### Data extract
-- ==== Sys2Proof/Laws/Flips.lean ====
section
/-! SUPPORT. Every operation of Machine/Flips.lean keeps the part sound; those that touch no store leave the stores as
they are, and those that enter no mode leave the mode and its cause. -/

namespace Sys2Proof.Machine

open Sys2Proof

@[simp] theorem Chip.noteSpec_sound (c : Chip) (port : Nat) (a : Nat) (h : c.sound = true) : (Chip.noteSpec c
    port a).sound = true := by
  unfold Chip.noteSpec; split <;> simp (contextual := true) (maxDischargeDepth := 60) [h]

@[simp] theorem Chip.noteSpec_stores (c : Chip) (port : Nat) (a : Nat) : (Chip.noteSpec c port a).stores = c.stores := by
  unfold Chip.noteSpec
  split
  · split
    · rfl
    · rw [Chip.memError_spec _ _ rfl]; simp
  · rfl

@[simp] theorem Chip.noteSpec_seat (c : Chip) (port : Nat) (a : Nat) : (Chip.noteSpec c port a).seat = c.seat := by
  unfold Chip.noteSpec; split <;> simp

@[simp] theorem Chip.aheadFetch_sound (c : Chip) (L : Nat) (h : c.sound = true) : (Chip.aheadFetch c L).sound =
    true := by
  simp (contextual := true) (maxDischargeDepth := 60) [Chip.aheadFetch, h]

@[simp] theorem Chip.aheadFetch_stores (c : Chip) (L : Nat) : (Chip.aheadFetch c L).stores = c.stores := by
  simp [Chip.aheadFetch]

@[simp] theorem Chip.aheadFetch_seat (c : Chip) (L : Nat) : (Chip.aheadFetch c L).seat = c.seat := by
  simp [Chip.aheadFetch]

@[simp] theorem Chip.aheadStart_sound (c : Chip) (h : c.sound = true) : (Chip.aheadStart c).sound = true := by
  simp (contextual := true) (maxDischargeDepth := 60) [Chip.aheadStart, h]

@[simp] theorem Chip.aheadStart_stores (c : Chip) : (Chip.aheadStart c).stores = c.stores := by
  simp [Chip.aheadStart]

@[simp] theorem Chip.aheadStart_seat (c : Chip) : (Chip.aheadStart c).seat = c.seat := by
  simp [Chip.aheadStart]

@[simp] theorem Chip.aheadDrop_sound (c : Chip) (L : Nat) (h : c.sound = true) : (Chip.aheadDrop c L).sound =
    true := by
  unfold Chip.aheadDrop; split <;> simp (contextual := true) (maxDischargeDepth := 60) [h]

@[simp] theorem Chip.aheadDrop_stores (c : Chip) (L : Nat) : (Chip.aheadDrop c L).stores = c.stores := by
  unfold Chip.aheadDrop; split <;> simp

@[simp] theorem Chip.aheadDrop_seat (c : Chip) (L : Nat) : (Chip.aheadDrop c L).seat = c.seat := by
  unfold Chip.aheadDrop; split <;> simp

@[simp] theorem Chip.aheadDropAll_sound (c : Chip) (ls : List Nat) (h : c.sound = true) : (Chip.aheadDropAll c
    ls).sound = true := by
  simp (contextual := true) (maxDischargeDepth := 60) [Chip.aheadDropAll, h]

@[simp] theorem Chip.aheadDropAll_stores (c : Chip) (ls : List Nat) : (Chip.aheadDropAll c ls).stores = c.stores := by
  simp [Chip.aheadDropAll]

@[simp] theorem Chip.aheadDropAll_seat (c : Chip) (ls : List Nat) : (Chip.aheadDropAll c ls).seat = c.seat := by
  simp [Chip.aheadDropAll]

@[simp] theorem Chip.groupEvent_sound (c : Chip) (g : Nat) (h : c.sound = true) : (Chip.groupEvent c g).sound =
    true := by
  simp (contextual := true) (maxDischargeDepth := 60) [Chip.groupEvent, h]

@[simp] theorem Chip.groupEvent_stores (c : Chip) (g : Nat) : (Chip.groupEvent c g).stores = c.stores := by
  simp [Chip.groupEvent]

@[simp] theorem Chip.groupEvent_seat (c : Chip) (g : Nat) : (Chip.groupEvent c g).seat = c.seat := by
  simp [Chip.groupEvent]

@[simp] theorem Chip.groupEnd_sound (c : Chip) (g : Nat) (result : Nat) (h : c.sound = true) : (Chip.groupEnd c
    g result).sound = true := by
  simp (contextual := true) (maxDischargeDepth := 60) [Chip.groupEnd, h]

@[simp] theorem Chip.groupEnd_stores (c : Chip) (g : Nat) (result : Nat) : (Chip.groupEnd c g result).stores =
    c.stores := by
  simp [Chip.groupEnd]

@[simp] theorem Chip.groupEnd_seat (c : Chip) (g : Nat) (result : Nat) : (Chip.groupEnd c g result).seat =
    c.seat := by
  simp [Chip.groupEnd]

@[simp] theorem Chip.groupStop_sound (c : Chip) (g : Nat) (result : Nat) (h : c.sound = true) : (Chip.groupStop
    c g result).sound = true := by
  simp (contextual := true) (maxDischargeDepth := 60) [Chip.groupStop, h]

@[simp] theorem Chip.groupStop_stores (c : Chip) (g : Nat) (result : Nat) : (Chip.groupStop c g result).stores =
    c.stores := by
  simp [Chip.groupStop]

@[simp] theorem Chip.groupStop_seat (c : Chip) (g : Nat) (result : Nat) : (Chip.groupStop c g result).seat =
    c.seat := by
  simp [Chip.groupStop]

@[simp] theorem Chip.armGroups_sound (c : Chip) (mask : Nat) (mfst : Bool) (h : c.sound = true) :
    (Chip.armGroups c mask mfst).sound = true := by
  simp (contextual := true) (maxDischargeDepth := 60) [Chip.armGroups, h]

@[simp] theorem Chip.armGroups_stores (c : Chip) (mask : Nat) (mfst : Bool) : (Chip.armGroups c mask mfst).stores =
    c.stores := by
  simp [Chip.armGroups]

@[simp] theorem Chip.armGroups_seat (c : Chip) (mask : Nat) (mfst : Bool) : (Chip.armGroups c mask mfst).seat =
    c.seat := by
  simp [Chip.armGroups]

@[simp] theorem Chip.cancelGroups_sound (c : Chip) (mask : Nat) (h : c.sound = true) : (Chip.cancelGroups c
    mask).sound = true := by
  simp (contextual := true) (maxDischargeDepth := 60) [Chip.cancelGroups, h]

@[simp] theorem Chip.cancelGroups_stores (c : Chip) (mask : Nat) : (Chip.cancelGroups c mask).stores = c.stores := by
  simp [Chip.cancelGroups]

@[simp] theorem Chip.cancelGroups_seat (c : Chip) (mask : Nat) : (Chip.cancelGroups c mask).seat = c.seat := by
  simp [Chip.cancelGroups]

@[simp] theorem Chip.flipWrite_sound (c : Chip) (v : Word) (mfst : Bool) (h : c.sound = true) : (Chip.flipWrite
    c v mfst).sound = true := by
  simp (contextual := true) (maxDischargeDepth := 60) [Chip.flipWrite, h]

@[simp] theorem Chip.flipWrite_stores (c : Chip) (v : Word) (mfst : Bool) : (Chip.flipWrite c v mfst).stores =
    c.stores := by
  simp [Chip.flipWrite]

@[simp] theorem Chip.flipWrite_seat (c : Chip) (v : Word) (mfst : Bool) : (Chip.flipWrite c v mfst).seat =
    c.seat := by
  simp [Chip.flipWrite]

@[simp] theorem Chip.fenceSet_sound (c : Chip) (n : Nat) (v : Nat) (h : c.sound = true) : (Chip.fenceSet c n
    v).sound = true := by
  simp (contextual := true) (maxDischargeDepth := 60) [Chip.fenceSet, h]

@[simp] theorem Chip.fenceSet_stores (c : Chip) (n : Nat) (v : Nat) : (Chip.fenceSet c n v).stores = c.stores := by
  simp [Chip.fenceSet]

@[simp] theorem Chip.fenceSet_seat (c : Chip) (n : Nat) (v : Nat) : (Chip.fenceSet c n v).seat = c.seat := by
  simp [Chip.fenceSet]

@[simp] theorem Chip.groupFlip_sound (c : Chip) (g : Nat) (h : c.sound = true) : (Chip.groupFlip c g).sound =
    true := by
  simp (contextual := true) (maxDischargeDepth := 60) [Chip.groupFlip, h]

@[simp] theorem Chip.groupFlip_stores (c : Chip) (g : Nat) : (Chip.groupFlip c g).stores = c.stores := by
  simp [Chip.groupFlip]

@[simp] theorem Chip.groupFlip_seat (c : Chip) (g : Nat) : (Chip.groupFlip c g).seat = c.seat := by
  simp [Chip.groupFlip]

@[simp] theorem Chip.groupDecide_sound (c : Chip) (g : Nat) (h : c.sound = true) : (Chip.groupDecide c g).sound
    = true := by
  simp (contextual := true) (maxDischargeDepth := 60) [Chip.groupDecide, h]

@[simp] theorem Chip.groupDecide_stores (c : Chip) (g : Nat) : (Chip.groupDecide c g).stores = c.stores := by
  simp [Chip.groupDecide]

@[simp] theorem Chip.groupDecide_seat (c : Chip) (g : Nat) : (Chip.groupDecide c g).seat = c.seat := by
  simp [Chip.groupDecide]

@[simp] theorem Chip.layerWrite_sound (c : Chip) (a : Nat) (v : Word) (mask : Word) (h : c.sound = true) :
    (Chip.layerWrite c a v mask).sound = true := by
  simp (contextual := true) (maxDischargeDepth := 60) [Chip.layerWrite, h]

@[simp] theorem Chip.layerWrite_stores (c : Chip) (a : Nat) (v : Word) (mask : Word) : (Chip.layerWrite c a v
    mask).stores = c.stores := by
  simp [Chip.layerWrite]

@[simp] theorem Chip.layerWrite_seat (c : Chip) (a : Nat) (v : Word) (mask : Word) : (Chip.layerWrite c a v
    mask).seat = c.seat := by
  simp [Chip.layerWrite]

@[simp] theorem Chip.latchRings_sound (c : Chip) (h : c.sound = true) : (Chip.latchRings c).sound = true := by
  simp (contextual := true) (maxDischargeDepth := 60) [Chip.latchRings, h]

@[simp] theorem Chip.latchRings_stores (c : Chip) : (Chip.latchRings c).stores = c.stores := by
  rfl

@[simp] theorem Chip.latchRings_seat (c : Chip) : (Chip.latchRings c).seat = c.seat := by
  rfl

@[simp] theorem Chip.wbFrame_sound (c : Chip) (h : c.sound = true) : (Chip.wbFrame c).sound = true := by
  simp (contextual := true) (maxDischargeDepth := 60) [Chip.wbFrame, h]

@[simp] theorem Chip.wbFrame_stores (c : Chip) : (Chip.wbFrame c).stores = c.stores := by
  simp [Chip.wbFrame]

@[simp] theorem Chip.wbFrame_seat (c : Chip) : (Chip.wbFrame c).seat = c.seat := by
  simp [Chip.wbFrame]

@[simp] theorem Chip.flatBoundary_sound (c : Chip) (flipped : List Nat) (h : c.sound = true) :
    (Chip.flatBoundary c flipped).sound = true := by
  simp (contextual := true) (maxDischargeDepth := 60) [Chip.flatBoundary, h]

@[simp] theorem Chip.flatBoundary_stores (c : Chip) (flipped : List Nat) : (Chip.flatBoundary c flipped).stores
    = c.stores := by
  simp [Chip.flatBoundary]

@[simp] theorem Chip.flatBoundary_seat (c : Chip) (flipped : List Nat) : (Chip.flatBoundary c flipped).seat =
    c.seat := by
  simp [Chip.flatBoundary]

@[simp] theorem Chip.flatBuilt_sound (c : Chip) (h : c.sound = true) : (Chip.flatBuilt c).sound = true := by
  simp (contextual := true) (maxDischargeDepth := 60) [Chip.flatBuilt, h]

@[simp] theorem Chip.flatBuilt_seat (c : Chip) : (Chip.flatBuilt c).seat = c.seat := by
  simp [Chip.flatBuilt]

@[simp] theorem Chip.safeDrive_sound (c : Chip) (data : Nat) (h : c.sound = true) : (Chip.safeDrive c data).sound =
    true := by
  simp (contextual := true) (maxDischargeDepth := 60) [Chip.safeDrive, h]

@[simp] theorem Chip.safeDrive_stores (c : Chip) (data : Nat) : (Chip.safeDrive c data).stores = c.stores := by
  simp [Chip.safeDrive]

@[simp] theorem Chip.safeDrive_seat (c : Chip) (data : Nat) : (Chip.safeDrive c data).seat = c.seat := by
  simp [Chip.safeDrive]

@[simp] theorem Chip.safeSig_sound (c : Chip) (bad : Bool) (data : Nat) (h : c.sound = true) : (Chip.safeSig c bad
    data).sound = true := by
  simp (contextual := true) (maxDischargeDepth := 60) [Chip.safeSig, h]

@[simp] theorem Chip.safeSig_stores (c : Chip) (bad : Bool) (data : Nat) : (Chip.safeSig c bad data).stores =
    c.stores := by
  simp [Chip.safeSig]

@[simp] theorem Chip.safeSig_seat (c : Chip) (bad : Bool) (data : Nat) : (Chip.safeSig c bad data).seat = c.seat :=
    by
  simp [Chip.safeSig]

@[simp] theorem Chip.safeCheck_sound (c : Chip) (r : Nat) (h : c.sound = true) : (Chip.safeCheck c r).sound =
    true := by
  simp (contextual := true) (maxDischargeDepth := 60) [Chip.safeCheck, h]

@[simp] theorem Chip.safeCheck_stores (c : Chip) (r : Nat) : (Chip.safeCheck c r).stores = c.stores := by
  simp [Chip.safeCheck]

@[simp] theorem Chip.safeCheck_seat (c : Chip) (r : Nat) : (Chip.safeCheck c r).seat = c.seat := by
  simp [Chip.safeCheck]

@[simp] theorem Chip.safeFrameEnd_sound (c : Chip) (h : c.sound = true) : (Chip.safeFrameEnd c).sound = true := by
  simp (contextual := true) (maxDischargeDepth := 60) [Chip.safeFrameEnd, h]

@[simp] theorem Chip.safeFrameEnd_stores (c : Chip) : (Chip.safeFrameEnd c).stores = c.stores := by
  simp [Chip.safeFrameEnd]

@[simp] theorem Chip.safeFrameEnd_seat (c : Chip) : (Chip.safeFrameEnd c).seat = c.seat := by
  simp [Chip.safeFrameEnd]

@[simp] theorem Chip.safeFrameStart_sound (c : Chip) (h : c.sound = true) : (Chip.safeFrameStart c).sound = true := by
  simp (contextual := true) (maxDischargeDepth := 60) [Chip.safeFrameStart, h]

@[simp] theorem Chip.safeFrameStart_stores (c : Chip) : (Chip.safeFrameStart c).stores = c.stores := by
  rfl

@[simp] theorem Chip.safeFrameStart_seat (c : Chip) : (Chip.safeFrameStart c).seat = c.seat := by
  rfl

@[simp] theorem Chip.movRow_sound (c : Chip) (m : MovArgs) (op : Nat) (y : Nat) (h : c.sound = true) :
    (Chip.movRow c m op y).1.sound = true := by
  simp only [Chip.movRow]; (repeat' split) <;> simp (contextual := true) (maxDischargeDepth := 60) [h]

@[simp] theorem Chip.movRow_seat (c : Chip) (m : MovArgs) (op : Nat) (y : Nat) : (Chip.movRow c m op y).1.seat =
    c.seat := by
  simp only [Chip.movRow]; (repeat' split) <;> simp

@[simp] theorem Chip.movRows_sound (m : MovArgs) (op : Nat) (rows : List Nat) (c : Chip) (h : c.sound = true) :
    (Chip.movRows m op rows c).1.sound = true := by
  induction rows generalizing c with
  | nil => simpa [Chip.movRows] using h
  | cons y t ih =>
    unfold Chip.movRows
    dsimp only
    split
    · simp [h]
    · exact ih _ (by simp [h])

@[simp] theorem Chip.movRows_seat (m : MovArgs) (op : Nat) (rows : List Nat) (c : Chip) : (Chip.movRows m op
    rows c).1.seat = c.seat := by
  induction rows generalizing c with
  | nil => rfl
  | cons y rest ih =>
    unfold Chip.movRows
    dsimp only
    split
    · simp
    · simp [ih]

@[simp] theorem Chip.fillRow_sound (c : Chip) (m : MovArgs) (y : Nat) (h : c.sound = true) : (Chip.fillRow c m
    y).sound = true := by
  simp (contextual := true) (maxDischargeDepth := 60) [Chip.fillRow, h]

@[simp] theorem Chip.fillRow_seat (c : Chip) (m : MovArgs) (y : Nat) : (Chip.fillRow c m y).seat = c.seat := by
  simp [Chip.fillRow]

@[simp] theorem Chip.movGo_sound (c : Chip) (op : Nat) (h : c.sound = true) : (Chip.movGo c op).sound = true := by
  simp (contextual := true) (maxDischargeDepth := 60) [Chip.movGo, h]

@[simp] theorem Chip.movGo_seat (c : Chip) (op : Nat) : (Chip.movGo c op).seat = c.seat := by
  simp [Chip.movGo]

end Sys2Proof.Machine
end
######
**Your objective**: Go through the material and select each line with the string "Flips" in it.

**Written solution**:
-- ==== Sys2Proof/Laws/Flips.lean ====
/-! SUPPORT. Every operation of Machine/Flips.lean keeps the part sound; those that touch no store leave the stores as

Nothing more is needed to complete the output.